(Stored data)
== == ==

/-- The oldest lines of slices that hold too many give way [12]. -/
def State.trimFrom (s : State) : List L2Line → State
  | [] => s
  | l :: r =>
    if sliceLines < (s.mem.l2.filter (fun k => k.slice == l.slice)).length && s.mayDrop l.line then
      State.trimFrom { s with mem := s.mem.l2Drop l.slice l.line } r
    else s.trimFrom r

def State.trim (s : State) : State := if s.mem.l2.length ≤ sliceLines then s else s.trimFrom s.mem.l2

/-! ### Whose access -/

/-- On whose behalf a global access is made. -/
structure Who where
  core : Nat
  queue : Nat
  launch : Nat
  fibre : FibreId
  pc : Word
  /-- Launch, team and rank, for the victim tags (02 R58); none for item fibres and engines. -/
  user : Option (Nat × Nat × Nat)
  engine : Bool := false
  /-- The walk has waited 100 µs (28 R471). -/
  timeout : Bool := false
  /-- Its own accesses pass a hold (19 R416: L2WB, GETP and SETP do). -/
  throughHold : Bool := false
  /-- A transactional load waits for no lock: R159 names plain accesses and first phases. -/
  throughLock : Bool := false
  /-- It is a TST's, of this tile (18 R374, R375). -/
  tile : Option Nat := none
  /-- The store is an Assay record's: its fault is the completion record's (11 R233). -/
  assay : Bool := false
  /-- It is an RLD, whose request is of 8 bytes (03 R94). -/
  rld : Bool := false
  /-- HINT of its instruction (13 R272). -/
  hint : Nat := 0
deriving DecidableEq, Repr, Inhabited

/-- A translated address: where it lies, and the leaf that maps it. -/
structure Phys where
  loc : Nat
  peer : Nat
  pa : Nat
  view : Bool
  leaf : Nat
deriving DecidableEq, Repr, Inhabited

/-- Whether a fibre's ordered iteration is earlier than that of a lock's holder in one ordered domain: an irrevocable ordered
iteration's locks refuse every party but those (06 R162, R167). -/
def State.earlierIter (s : State) (mine other : FibreId) : Bool :=
  match mine.crew, other.crew with
  | .team l t _, .team k u _ =>
    match (s.fibre? mine).bind Fibre.tx, (s.fibre? other).bind Fibre.tx with
    | some a, some b =>
      (match a.iter, b.iter with
        | some m, some n => l == k && t == u && n != m && (n - m).toNat < 2 ^ 23
        | _, _ => false)
    | _, _ => false
  | _, _ => false

/-- The fibre whose lock on a line refuses a fibre (06 R159, R162). -/
def State.lockedBy (s : State) (i : FibreId) (line : Nat) : Option FibreId :=
  (s.mem.locks.find? (fun k => k.line == line && k.owner != i && !s.earlierIter i k.owner)).map LineLock.owner

/-- The checks an access makes at its home slice: REPLAY under a hold, and a lock of another party (19 R416; 06 R159). -/
def gate (who : Who) (line : Nat) : M Unit := do
  let s ← get
  if s.mem.heldAt (linePa line) && !who.throughHold then waitM .line
  if !who.throughLock && (s.lockedBy who.fibre line).isSome then waitM .line

/-- Whether a line is marked by an uncorrectable error, or a line that a read of it uses (32 R517). -/
def MemSys.bad (m : MemSys) (line : Nat) : Bool := (line :: m.behind line).any (fun l => m.poison.contains l)

/-- A line read at its home slice; a poisoned one reports SYS.UNCORR (03 R85; 32 R517). -/
def l2Read (who : Who) (line : Nat) (va : DWord) : M (BitVec 512) := do
  gate who line
  let s ← get
  checkM (!s.mem.bad line) sysUncorr va
  let (l, m) := s.mem.l2Fill line
  modify (fun s => { s with mem := m })
  pure l.data

/-- Bytes written at the home slice. -/
def l2Store (who : Who) (line : Nat) (mask : BitVec 64) (d : BitVec 512) : M Unit := do
  gate who line
  modify (fun s => { s with mem := s.mem.l2Write line mask d })

/-! ### L1 (03 R86, R87; 02 R58, R60) -/

/-- Whether a core's cluster is fused (03 R87). -/
def State.fusedAt (s : State) (core : Nat) : Bool := (s.core core).fused.isSome

/-- The core whose L1 holds a line for accesses of a core (03 R87). -/
def State.l1Core (s : State) (core line : Nat) : Nat := if s.fusedAt core then core / 4 * 4 + line % 4 else core

/-- The cores whose L1s hold a core's lines. -/
def State.l1Cores (s : State) (core : Nat) : List Nat := if s.fusedAt core then clusterOf core else [core]

/-- The sum of a team's scores (02 R60). -/
def Team.scoreSum (t : Team) : Nat := t.scores.foldl (fun a p => a + p.2) 0

/-- ACTIVE after a change of scores or policy (02 R60). -/
def Team.throttle (t : Team) : Team :=
  if !t.polEn then { t with polActive := false }
  else if t.polActive then { t with polActive := t.scoreSum > t.thresh.toNat / 2 }
  else { t with polActive := t.scoreSum > t.thresh.toNat }

/-- A score raised by 1, saturating at 4,095 (02 R58). -/
def bumpScore (l : List (Nat × Nat)) (rank : Nat) : List (Nat × Nat) :=
  if l.any (fun p => p.1 == rank) then l.map (fun p => if p.1 == rank then (rank, min (p.2 + 1) 4095) else p)
  else l ++ [(rank, 1)]

/-- Before scores come to a core whose scores are all 0, the halvings that its cycles have brought are made (02 R58) [68]. -/
def State.catchUp (s : State) (core : Nat) : State :=
  if (s.teams.filter (fun t => t.core == core)).all (fun t => t.scores.isEmpty) then
    s.setCore core (fun c => { c with halved := s.clk.cycles.getD (dieOf core) 0 / 1024 })
  else s

/-- An L1 miss that hits the victim tag array, of the core or of its slice of a fused L1 (02 R58, R60). -/
def State.victimHit (s : State) (core line : Nat) : State :=
  match (s.core core).victims.find? (fun v => v.line == line) with
  | none => s
  | some v =>
    let s := s.setCore core (fun c => { c with victims := c.victims.filter (fun w => w.line != line) })
    match s.team? v.launch v.team with
    | some t => if t.polActive || coreCount ≤ t.core then s
      else (s.catchUp t.core).setTeam (Team.throttle { t with scores := bumpScore t.scores v.rank })
    | none => s

/-- The dirty bytes of an L1 line written back; a poisoned line is poisoned at its home too (32 R517). -/
def l1Back (who : Who) (l : L1Line) : M Unit := do
  l2Store who l.line l.dirty l.data
  if l.poison then modify (fun s => { s with mem := { s.mem with poison := l.line :: s.mem.poison.filter (fun p => p != l.line) } })

/-- An L1 line is given up: its dirty bytes are written back and its tag enters the victim array (03 R86; 02 R58). The entry names a
team and a rank: a line that an item fibre or an engine accessed last makes none [93]. -/
def l1Evict (who : Who) (core : Nat) (l : L1Line) : M Unit := do
  if l.dirty != 0 then l1Back who l
  let tag : List Victim := match l.user with
    | some (ln, tm, rk) => [{ line := l.line, launch := ln, team := tm, rank := rk }]
    | none => []
  modify (fun s => s.setCore core (fun c =>
    let vs := c.victims ++ tag
    { c with l1 := c.l1.filter (fun k => k.line != l.line), victims := vs.drop (vs.length - 512) }))

/-- Lines an L1 holds: 128 KiB of 64 bytes (00 R2). -/
def l1Lines : Nat := 2048

/-- The line that a full L1 gives up: the oldest `.stream` line, else the oldest that is not `.keep`, else the oldest (13 R272) [10]. -/
def l1Oldest (ls : List L1Line) : Option L1Line :=
  ls.find? (fun l => l.hint == 1) <|> ls.find? (fun l => l.hint != 2) <|> ls.head?

/-- A line put into an L1; one gives way when it is full. -/
def l1Put (who : Who) (core : Nat) (l : L1Line) : M Unit := do
  let s ← get
  let c := s.core core
  if c.l1.any (fun k => k.line == l.line) then
    modify (fun s => s.setCore core (fun c => { c with l1 := c.l1.map (fun k => if k.line == l.line then l else k) }))
  else
    match l1Oldest c.l1 with
    | some old => if c.l1.length ≥ l1Lines then l1Evict who core old
    | none => pure ()
    modify (fun s => s.setCore core (fun c => { c with l1 := c.l1 ++ [l] }))

/-- n bytes of a line read through the L1. A line that is poisoned there, or behind it, reports SYS.UNCORR, unless the L1 holds the whole
line written anew (32 R517). -/
def l1Read (who : Who) (line k n : Nat) (va : DWord) : M Nat := do
  let s ← get
  let core := s.l1Core who.core line
  let m := byteMask k n
  match (s.core core).l1.find? (fun l => l.line == line) with
  | some l =>
    checkM (!l.poison && (l.dirty == BitVec.allOnes 64 || !s.mem.bad line)) sysUncorr va
    if l.valid &&& m == m then
      l1Put who core { l with user := who.user, hint := who.hint }
      pure (lineBytes l.data k n)
    else
      let d ← l2Read who line va
      let d := mergeLine d l.data l.valid
      l1Put who core { l with data := d, valid := BitVec.allOnes 64, user := who.user, hint := who.hint }
      pure (lineBytes d k n)
  | none =>
    let d ← l2Read who line va
    modify (fun s => s.victimHit core line)
    l1Put who core { line := line, data := d, valid := BitVec.allOnes 64, dirty := 0, user := who.user, hint := who.hint }
    pure (lineBytes d k n)

/-- Bytes of a line written into the L1; they stay dirty there (03 R86). -/
def l1Write (who : Who) (line : Nat) (mask : BitVec 64) (d : BitVec 512) : M Unit := do
  let s ← get
  let core := s.l1Core who.core line
  match (s.core core).l1.find? (fun l => l.line == line) with
  | some l =>
    l1Put who core { l with data := mergeLine l.data d mask, valid := l.valid ||| mask, dirty := l.dirty ||| mask
                            user := who.user, poison := l.poison && mask != BitVec.allOnes 64, hint := who.hint }
  | none =>
    modify (fun s => s.victimHit core line)
    l1Put who core { line := line, data := d, valid := mask, dirty := mask, user := who.user, hint := who.hint }

/-- A line of the L1 written back and given up, before the core's own access at the L2 (04 R100; 17 R347). -/
def l1Flush (who : Who) (line : Nat) : M Unit := do
  let s ← get
  let core := s.l1Core who.core line
  match (s.core core).l1.find? (fun l => l.line == line) with
  | some l =>
    if l.dirty != 0 then l1Back who l
    modify (fun s => s.setCore core (fun c => { c with l1 := c.l1.filter (fun k => k.line != line) }))
  | none => pure ()

/-- Dirty bytes of the chosen lines of a core's L1 written back. -/
def wbLines (who : Who) (core : Nat) (which : Nat → Bool) : M Unit := do
  let s ← get
  forM_ ((s.core core).l1.filter (fun l => l.dirty != 0 && which l.line)) (fun l => do
    l1Back who l
    modify (fun s => s.setCore core (fun c => { c with l1 := c.l1.map (fun k => if k.line == l.line then { k with dirty := 0 } else k) })))

/-- Every dirty byte of a core's L1 written back (04 R104; R122). -/
def wbCore (who : Who) (core : Nat) : M Unit := wbLines who core (fun _ => true)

== == ==

TASK STATEMENT —
Could you retype exactly the lines above, starting at the line that contains "(ln, tm, rk)" and ending at the line that contains "R272) [10]. -/", and nothing more?

RESPONSE TO THE TASK —
    | some (ln, tm, rk) => [{ line := l.line, launch := ln, team := tm, rank := rk }]
    | none => []
  modify (fun s => s.setCore core (fun c =>
    let vs := c.victims ++ tag
    { c with l1 := c.l1.filter (fun k => k.line != l.line), victims := vs.drop (vs.length - 512) }))

/-- Lines an L1 holds: 128 KiB of 64 bytes (00 R2). -/
def l1Lines : Nat := 2048

/-- The line that a full L1 gives up: the oldest `.stream` line, else the oldest that is not `.keep`, else the oldest (13 R272) [10]. -/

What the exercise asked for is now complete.